(Stored items from a collection)
------------------------------

-- ==== Sys2Proof/Laws/KeptBoard.lean ====
section
/-! SUPPORT. The meanings of the decoders, the schedule, the flowstone and the board keep the form. -/

namespace Sys2Proof.Machine

/-- The meaning `execDecSubmit` keeps the form and answers a next state. -/
theorem execDecSubmit_formed {cq : List Instr} {cp : Prop} (ch : Fin 144) (hi : Word) (s : State) (fm : Formed cq cp s) : OutFormed cq cp
    (execDecSubmit ch hi s) := by
  unfold execDecSubmit
  try dsimp only
  repeat' first
    | with_reducible assumption
    | with_reducible apply OutFormed.ofNext
    | with_reducible apply Formed.iteWr
    | simp only [WrRes.st_bus]
    | with_reducible apply chmWrote_formed
    | with_reducible apply csrWrite_formed
    | simp only [formed_upd]
    | split
    | dsimp only
    | intro _

/-- `runTask` keeps the form. -/
theorem runTask_formed {cq : List Instr} {cp : Prop} (s : State) (i u : Nat) (r : RunTask) (fm : Formed cq cp s) : Formed cq cp (runTask s i u r) :=
    by
  unfold runTask
  try dsimp only
  repeat' first
    | with_reducible assumption
    | simp only [formed_upd]
    | split
    | dsimp only
    | intro _

/-- `readSoft` keeps the form. -/
theorem readSoft_formed {cq : List Instr} {cp : Prop} (s : State) (a n : Nat) (h : Formed cq cp s) : Formed cq cp (readSoft s a n).2.2 := by
  induction n generalizing s a with
  | zero => exact h
  | succ n ih => exact ih _ _ (readWord_formed _ _ h)

/-- `readHarq` keeps the form. -/
theorem readHarq_formed {cq : List Instr} {cp : Prop} (s : State) (a n : Nat) (h : Formed cq cp s) : Formed cq cp (readHarq s a n).2.2 := by
  induction n generalizing s a with
  | zero => exact h
  | succ n ih => exact ih _ _ (readWord_formed _ _ h)

/-- `combineTask` keeps the form. -/
theorem combineTask_formed {cq : List Instr} {cp : Prop} (s : State) (t : Task) (fm : Formed cq cp s) : Formed cq cp (combineTask s t).2 := by
  unfold combineTask
  try dsimp only
  repeat' first
    | with_reducible assumption
    | with_reducible apply readSoft_formed
    | with_reducible apply readMemWords_formed
    | with_reducible apply readHarq_formed
    | with_reducible apply writeMem_formed
    | with_reducible apply harqInvalid_formed
    | simp only [formed_upd]
    | split
    | dsimp only
    | intro _

/-- The meaning `execDecodeTaskStart` keeps the form and answers a next state. -/
theorem execDecodeTaskStart_formed {cq : List Instr} {cp : Prop} (s : State) (fm : Formed cq cp s) : OutFormed cq cp (execDecodeTaskStart s) := by
  unfold execDecodeTaskStart
  try dsimp only
  repeat' first
    | with_reducible assumption
    | with_reducible apply OutFormed.ofNext
    | with_reducible apply combineTask_formed
    | with_reducible apply runTask_formed
    | simp only [formed_upd]
    | split
    | dsimp only
    | intro _

/-- `readBits` keeps the form. -/
theorem readBits_formed {cq : List Instr} {cp : Prop} (s : State) (a n : Nat) (fm : Formed cq cp s) : Formed cq cp (readBits s a n).2 := by
  unfold readBits
  try dsimp only
  repeat' first
    | with_reducible assumption
    | with_reducible apply readBytes_formed
    | simp only [formed_upd]
    | split
    | dsimp only
    | intro _

/-- `writeBits` keeps the form. -/
theorem writeBits_formed {cq : List Instr} {cp : Prop} (s : State) (a obit : Nat) (bits : List Bool) (fm : Formed cq cp s) : Formed cq cp (writeBits
    s a obit bits) := by
  unfold writeBits
  try dsimp only
  repeat' first
    | with_reducible assumption
    | with_reducible apply readBytes_formed
    | with_reducible apply writeMem_formed
    | split
    | dsimp only
    | intro _

/-- `writeWord32` keeps the form. -/
theorem writeWord32_formed {cq : List Instr} {cp : Prop} (s : State) (a : Nat) (w : Word) (fm : Formed cq cp s) : Formed cq cp (writeWord32 s a w) :=
    by
  unfold writeWord32
  try dsimp only
  repeat' first
    | with_reducible assumption
    | with_reducible apply writeMem_formed
    | simp only [formed_upd]
    | split
    | dsimp only
    | intro _

/-- `finishBlock` keeps the form. -/
theorem finishBlock_formed {cq : List Instr} {cp : Prop} (s : State) (ctx tbr : Nat) (ws : List Word) (w5 : Nat) (fm : Formed cq cp s) : Formed cq cp
    (finishBlock s ctx tbr ws w5) := by
  unfold finishBlock
  try dsimp only
  repeat' first
    | with_reducible assumption
    | with_reducible apply readBits_formed
    | with_reducible apply writeWord32_formed
    | with_reducible apply cairnSignalFor_formed
    | simp only [formed_upd]
    | split
    | dsimp only
    | intro _

/-- `updateRecord` keeps the form. -/
theorem updateRecord_formed {cq : List Instr} {cp : Prop} (s : State) (r : RunTask) (iters : Nat) (passed : Bool) (tbr : Nat) (ws : List Word) (fm :
    Formed cq cp s) : Formed cq cp (updateRecord s r iters passed tbr ws) := by
  unfold updateRecord
  try dsimp only
  repeat' first
    | with_reducible assumption
    | with_reducible apply writeMem_formed
    | with_reducible apply writeWord32_formed
    | with_reducible apply finishBlock_formed
    | simp only [formed_upd]
    | split
    | dsimp only
    | intro _

/-- `taskCairn` keeps the form. -/
theorem taskCairn_formed {cq : List Instr} {cp : Prop} (s : State) (t : Task) (fm : Formed cq cp s) : Formed cq cp (taskCairn s t) := by
  unfold taskCairn
  try dsimp only
  repeat' first
    | with_reducible assumption
    | with_reducible apply cairnSignalFor_formed
    | simp only [formed_upd]
    | split
    | dsimp only
    | intro _

/-- `endDecode` keeps the form. -/
theorem endDecode_formed {cq : List Instr} {cp : Prop} (s : State) (u : Nat) (r : RunTask) (fm : Formed cq cp s) : Formed cq cp (endDecode s u r) :=
    by
  unfold endDecode
  try dsimp only
  repeat' first
    | with_reducible assumption
    | with_reducible apply harqHeader_formed
    | with_reducible apply readMemWords_formed
    | with_reducible apply writeBits_formed
    | with_reducible apply updateRecord_formed
    | with_reducible apply applyFlush_formed
    | with_reducible apply taskCairn_formed
    | simp only [formed_upd]
    | split
    | dsimp only
    | intro _

/-- The meaning `execDecodeTaskEnd` keeps the form and answers a next state. -/
theorem execDecodeTaskEnd_formed {cq : List Instr} {cp : Prop} (unit : Fin 16) (s : State) (fm : Formed cq cp s) : OutFormed cq cp (execDecodeTaskEnd
    unit s) := by
  unfold execDecodeTaskEnd
  try dsimp only
  repeat' first
    | with_reducible assumption
    | with_reducible apply OutFormed.ofNext
    | with_reducible apply endDecode_formed
    | simp only [formed_upd]
    | split
    | dsimp only
    | intro _

/-- The meaning `execEncodeTaskStart` keeps the form and answers a next state. -/
theorem execEncodeTaskStart_formed {cq : List Instr} {cp : Prop} (s : State) (fm : Formed cq cp s) : OutFormed cq cp (execEncodeTaskStart s) := by
  unfold execEncodeTaskStart
  try dsimp only
  repeat' first
    | with_reducible assumption
    | with_reducible apply OutFormed.ofNext
    | with_reducible apply runTask_formed
    | simp only [formed_upd]
    | split
    | dsimp only
    | intro _

/-- The meaning `execEncodeTaskEnd` keeps the form and answers a next state. -/
theorem execEncodeTaskEnd_formed {cq : List Instr} {cp : Prop} (unit : Fin 4) (s : State) (fm : Formed cq cp s) : OutFormed cq cp (execEncodeTaskEnd
    unit s) := by
  unfold execEncodeTaskEnd
  try dsimp only
  repeat' first
    | with_reducible assumption
    | with_reducible apply OutFormed.ofNext
    | with_reducible apply readBits_formed
    | with_reducible apply writeBits_formed
    | with_reducible apply taskCairn_formed
    | simp only [formed_upd]
    | split
    | dsimp only
    | intro _

/-- `updChain` keeps the form. -/
theorem updChain_formed {cq : List Instr} {cp : Prop} (s : State) (k : Nat) (f : RxChain → RxChain) (fm : Formed cq cp s) : Formed cq cp (updChain s
    k f) := by
  unfold updChain
  try dsimp only
  repeat' first
    | with_reducible assumption
    | simp only [formed_upd]
    | split
    | dsimp only
    | intro _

------------------------------

*WHAT THIS TASK INVOLVES*: Beginning with the line that holds "unfold updChain", copy the entries exactly to their last line, and leave out every earlier line.

*OUTPUT FOR THIS TASK*:
  unfold updChain
  try dsimp only
  repeat' first
    | with_reducible assumption
    | simp only [formed_upd]
    | split
    | dsimp only
    | intro _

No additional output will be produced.